Objective coverage of church-state and religious liberty developments, with extensive links to primary sources.
Saturday, July 16, 2011
9th Circuit Now Says Recruitment Portion of DADT Can Be Implemented On Congress' Timetable
Once again, the U.S. 9th Circuit Court of Appeals has changed the rules on enforcement of the military's "Don't Ask, Don't Tell" policy. Last October, a district court enjoined enforcement of DADT. In November, the 9th Circuit stayed that injunction, allowing enforcement of DADT pending appeal. However on July 7, the 9th Circuit lifted the stay, reinstituting the enforcement ban. (See prior posting.) Now, in an order handed down yesterday in response to an emergency motion for reconsideration, in Log Cabin Republicans v. United States, (9th Cir., July 15, 2011), the court changed its mind again and permitted enforcement of one aspect of DADT. Under the ruling, the military may not investigate, penalize or discharge any current service members under DADT. However the military does not need to change its recruiting practices at this time. As reported by the Washington Blade, the military may for now continue to apply DADT to prevent openly gay individuals from enlisting in the military.

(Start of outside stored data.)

theorem State.signalled_fget (s : State) (x : Nat) {f : Field} (hp : f.key / 64 ≠ 0x30000) (hn : f.key / 64 ≠ 0x40008) :
    (s.signalled x).fget f = (((s.setPend x true).targetsOf x).foldl State.eventFor (s.setPend x true)).fget f := by
  rw [State.signalled, State.updNotgt_fget _ hn, State.deliver_fget _ x hp]

theorem State.signalled_event (s : State) (x d : Nat) : (s.signalled x).fget (POCKET_STAT.EVENT d) =
    if s.targets x d = true then 1 else s.fget (POCKET_STAT.EVENT d) := by
  have hplace : 0x310018 ≤ (POCKET_STAT.EVENT d).key / 64 := by simp only [Field.key, POCKET_STAT.EVENT]; omega
  rw [s.signalled_fget x (by omega) (by omega), State.foldl_eventFor_event, s.setPend_fget x true (not_sourceField_event d)]
  simp only [State.mem_targetsOf, State.setPend_targets]

theorem State.signalled_pk (s : State) (x d : Nat) : (s.signalled x).pk d =
    if s.targets x d = true ∧ s.pk d = pkBlocked then pkReady else s.pk d := by
  have hpk : (s.setPend x true).pk d = s.pk d := s.setPend_fget x true (not_sourceField_state d)
  have h := State.foldl_eventFor_pk ((s.setPend x true).targetsOf x) (s.setPend x true) d
  rw [hpk] at h
  simp only [State.mem_targetsOf, State.setPend_targets] at h
  have hplace : 0x310018 ≤ (POCKET_STAT.STATE d).key / 64 := by simp only [Field.key, POCKET_STAT.STATE]; omega
  rw [← h, State.pk, s.signalled_fget x (by omega) (by omega)]
  rfl

/-! ### Events, counts and writes of EN -/

/-- What an event does (R238), for a source that is not reserved and whose owner is not being destroyed. -/
theorem State.collarEvent_eq (s : State) {x : Nat} (hx : sourceKnown x = true)
    (hd : ∀ m, s.srcOwner x = some m → s.destroying m = false) :
    s.collarEvent x = if s.srcServ x then (if s.srcEn x then s.fcount (lostField x) 1 else s)
      else if s.srcPend x then s else if s.srcEn x then s.signalled x else s := by
  have hany : (s.srcOwner x).any s.destroying = false := by
    cases ho : s.srcOwner x with
    | none => rfl
    | some m => exact hd m ho
  rw [State.collarEvent, hx, hany]
  rfl

theorem satAdd_eq_min (m a b : Nat) : satAdd m a b = min m (a + b) := by
  unfold satAdd
  split <;> omega

/-- A saturating count alters its own field and nothing else. -/
theorem State.alters_fcount (s : State) (f : Field) (n : Nat) : Alters s (s.fcount f n) id [counts s f n] where
  rest := rfl
  set := by
    have hpos : 0 < 2 ^ f.width := Nat.two_pow_pos _
    have hfits : min (2 ^ f.width - 1) (s.fget f + n) < 2 ^ f.width := by omega
    simp [counts, State.fcount, satAdd_eq_min, Nat.mod_eq_of_lt hfits]
  kept g h := s.fget_fcount_ne n (h (counts s f n) (by simp)).symm

/-- A source's EN is the one of its register, or of its group's (R248). -/
theorem State.srcEn_eq_fbit_enField (s : State) (x : Nat) : s.srcEn x = s.fbit (enField x) := by
  unfold State.srcEn enField
  by_cases ht : isTimer x = true
  · have hsw : isSw x = false := by
      simp only [isTimer, decide_eq_true_eq] at ht
      simp only [isSw, decide_eq_false_iff_not]
      omega
    simp [ht, hsw]
  · rw [if_neg ht, apply_ite s.fbit]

Instead the military will apparently be able to implement an end to DADT recruiting practices on its own timetable as set out in Congressional repeal legislation passed last year. Explaining its order, the 9th Circuit said that the government had not informed the court how far along it was in implementation of the Congressional DADT repeal. However the court also ordered the government to file additional information explaining why it had failed to previously give the court this information.